I have researched and found 2 approaches but haven't understood both.Can anyone explain it clearly or probably with any real world example?
Approach 1
Four digit numbers $ = 4 \cdot 3 \cdot 2 \cdot 1 = 24$ ways we can form a four digit number. Since it's a 4 digit number, each digit will appear $6= 24/4$ times in each of units, tens, hundreds, and thousands place. Therefore, the sum of digits in the units place is $6(1+2+5+6)=84$.

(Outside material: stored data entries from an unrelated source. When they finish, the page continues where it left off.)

-- ==== Sys2Proof/Machine/State.lean ====
section
/-! DEFINITION. Everything the spec gives the machine as plain data: the sequencer's registers (spec file 10_state),
the device behind the bus (R55), the environment's inputs (R35: the hosts' commands, the bus oracle, the reset input)
and the two records of what was produced (the trace of R101 and the host-side events). -/

namespace Sys2Proof.Machine

/-- The values of PHASE (R21). -/
inductive Phase where
  | idle
  | check
  | sel
  | opc
  | alo
  | ahi
  | data
  | desel
  | settle
  | done
  deriving DecidableEq, Repr

/-- The bus-side events (R101). -/
inductive Event where
  /-- `Sel`: the select line is driven low. -/
  | sel
  /-- `Tx(b, ok)`: byte `b` is clocked out. -/
  | tx (b : Byte) (ok : Bool)
  /-- `Rx(f, b, ok)`: `f` is clocked out while `b` is clocked in. -/
  | rx (f : Byte) (b : Byte) (ok : Bool)
  /-- `Desel`: the select line is driven high. -/
  | desel
  /-- `Delay(ms)`. -/
  | delay (ms : Nat)
  deriving DecidableEq, Repr

/-- The host-side events (R101). -/
inductive HostEvent where
  /-- `Issue(desc)` (R36). -/
  | issue (d : Descriptor)
  /-- `Complete(status)` (R38). -/
  | complete (status : BitVec 2)
  deriving DecidableEq, Repr

/-- What a requester does next: issue a command (R189), or let time pass before it goes on (R206). -/
inductive HostAction where
  | issue (d : Descriptor)
  | wait (ms : Nat)
  deriving DecidableEq, Repr

/-- The device's array: the bytes this run has written, addresses strictly rising. An unlisted address reads as
nothing written, and the device then answers with its arbitrary start content (R56; DESIGN CHOICE, log entry 6). -/
abbrev Memory := List Host.Cell

/-- The frame the device is taking (R57): what was clocked out to it since the select edge. -/
structure DeviceFrame where
  /-- The bytes received, in order. -/
  bytes : List Byte
  /-- A transfer of the frame failed (R60 last arm, R173, I13). -/
  failed : Bool
  /-- A reset fell into the frame (R201). -/
  cut : Bool
  /-- The frame started while WIP was true (R63). -/
  inCycle : Bool
  deriving DecidableEq, Repr

/-- The device (R55). -/
structure Device where
  /-- MEM, as far as this run has written it. -/
  mem : Memory
  /-- Which arbitrary content the unwritten addresses hold (model's own; DESIGN CHOICE, log entry 6). -/
  memGen : Nat
  /-- WEL, the write-enable latch. -/
  wel : Bool
  /-- SR, the status register. -/
  sr : Byte
  /-- WIP: an internal write cycle may be running. -/
  wip : Bool
  /-- The most milliseconds the write cycle can still take (model's own, R63; DESIGN CHOICE, log entry 14). -/
  cycleLeft : Nat
  /-- The frame in progress, between `Sel` and `Desel`. -/
  frame : Option DeviceFrame
  deriving DecidableEq, Repr

/-- The machine. -/
structure State where
  /-- PHASE (R21). -/
  phase : Phase
  /-- CS_N, the level of the select line: true is 1, deselected (R32). -/
  csN : Bool
  /-- KIND (R23). -/
  kind : BitVec 3
  /-- ADDR (R23). -/
  addr : Half
  /-- LEN (R23). -/
  len : Half
  /-- WBUF (R23, R26). -/
  wbuf : Page
  /-- N (R24). -/
  n : Half
  /-- IDX (R22). -/
  idx : Half
  /-- ERR (R25). -/
  err : Bool
  /-- RBUF (R27). -/
  rbuf : Page
  /-- STATUS (R28). -/
  status : BitVec 2
  /-- RLEN (R29). -/
  rlen : Half
  /-- The device behind the bus (R55). -/
  dev : Device
  /-- What each requester has still to do, in its own order (R65, R188; environment; DESIGN CHOICE, log entry 3). -/
  requesters : List (List HostAction)
  /-- The ok flags of the coming transfers, as far as the environment fixes them (R101, I14; environment;
  DESIGN CHOICE, log entry 2). -/
  oks : List Bool
  /-- The reset input: after how many steps of the machine it is next asserted, each counted from the one before
  (R200, R201; environment; DESIGN CHOICE, log entry 13). -/
  resets : List Nat
  /-- The trace: the bus-side events so far (R101; record). -/
  trace : List Event
  /-- The host-side events so far (R101; record). -/
  hostTrace : List HostEvent
  /-- How many free values were drawn (model's own; DESIGN CHOICE, log entry 20). -/
  draws : Nat
  deriving DecidableEq, Repr

/-- What stops the machine: phases in which no step of R103 to R112 is enabled. All are safe: the machine stops where
the spec gives no step (DEDUCED, log entry 19). No state that a run from reset reaches is one of these. -/
inductive Fault where
  /-- A phase that needs a command while KIND is 0, for which `Opcode`, `HasAddr`, `Dir` and `NData` are not defined
  (R84). Raised by `advance`. Safe. -/
  | reservedKindInFrame
  /-- Phase DATA while IDX is not below N, or points past the buffers (R109: enabled with IDX < N). Raised by
  `advance`. Safe. -/
  | dataNotEnabled
  deriving DecidableEq, Repr

/-- Why an instruction has no meaning. -/
inductive Refusal where
  /-- An instruction without a meaning in this model, rejected by name in `exec`. Raised by no arm: every instruction
  has its meaning. Safe. -/
  | notModelled (mnemonic : String)
  deriving DecidableEq, Repr

/-- The outcome of a step of this machine. -/
abbrev Result := Host.Outcome State Fault Refusal

/-- The device at the start of a run (R56; PRESUMED by the spec, log entry 17). -/
def Device.start : Device :=
  { mem := [], memGen := 0, wel := false, sr := Config.initialSr, wip := false, cycleLeft := 0, frame := none }

/-- The machine right after reset (R41, R200). PHASE, CS_N, STATUS and RLEN as the spec says; the latches and buffers
it leaves unspecified are zero here (DESIGN CHOICE, log entry 1); no requester has a command, the bus script is empty
and no reset is to come. -/
def State.reset : State :=
  { phase := .idle, csN := true, kind := 0#3, addr := 0#16, len := 0#16,
    wbuf := Vector.replicate Config.pageSize 0#8, n := 0#16, idx := 0#16, err := false,
    rbuf := Vector.replicate Config.pageSize 0#8, status := 0#2, rlen := 0#16,
    dev := Device.start, requesters := [], oks := [], resets := [], trace := [], hostTrace := [], draws := 0 }

end Sys2Proof.Machine
end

Why they are adding $1+2+5+6$?
Similarly sum of digits at tens,hundreds,thousands place is $84$
Required sum of all numbers $= 84+ 84 \cdot 10+ 84 \cdot 100+ 84 \cdot 1000=93324$
Approach 2
I found it here:
Find the sum of all 4-digit numbers formed by using digits 0, 2, 3, 5 and 8?
Though I have understood the 2 approaches, I am not able to understand the question.
Best Answer
In this answer I presume that all digits $1,2,5,6$ must be present in the number.
There are $4!=24$ such numbers.
We can index them with $i=1,\dots,24$ and write each of them as $$n_{i}=a_{i}+10b_{i}+100c_{i}+1000d_{i}$$ where $\left\{ a_{i},b_{i},c_{i},d_{i}\right\}=\{1,2,5,6\} $
Then $$\sum_{i=1}^{24}n_{i}=\sum_{i=1}^{24}a_{i}+10\sum_{i=1}^{24}b_{i}+100\sum_{i=1}^{24}c_{i}+1000\sum_{i=1}^{24}d_{i}$$
$\left\{ i\mid a_{i}=1\right\} $, $\left\{ i\mid a_{i}=2\right\} $, $\left\{ i\mid a_{i}=5\right\} $ and $\left\{ i\mid a_{i}=6\right\} $ have equal cardinality $\frac{24}4=6$ so: $$\sum_{i=1}^{24}a_{i}=6.1+6.2+6.5+6.6=6(1+2+5+6)=84$$
This can also be applied for $b,c$ and $d$ and finally we find: $$\sum_{i=1}^{24}n_{i}=84+10.84+100.84+1000.84=1111.84=93324$$
Does this really answers your question? If not, then please let me know.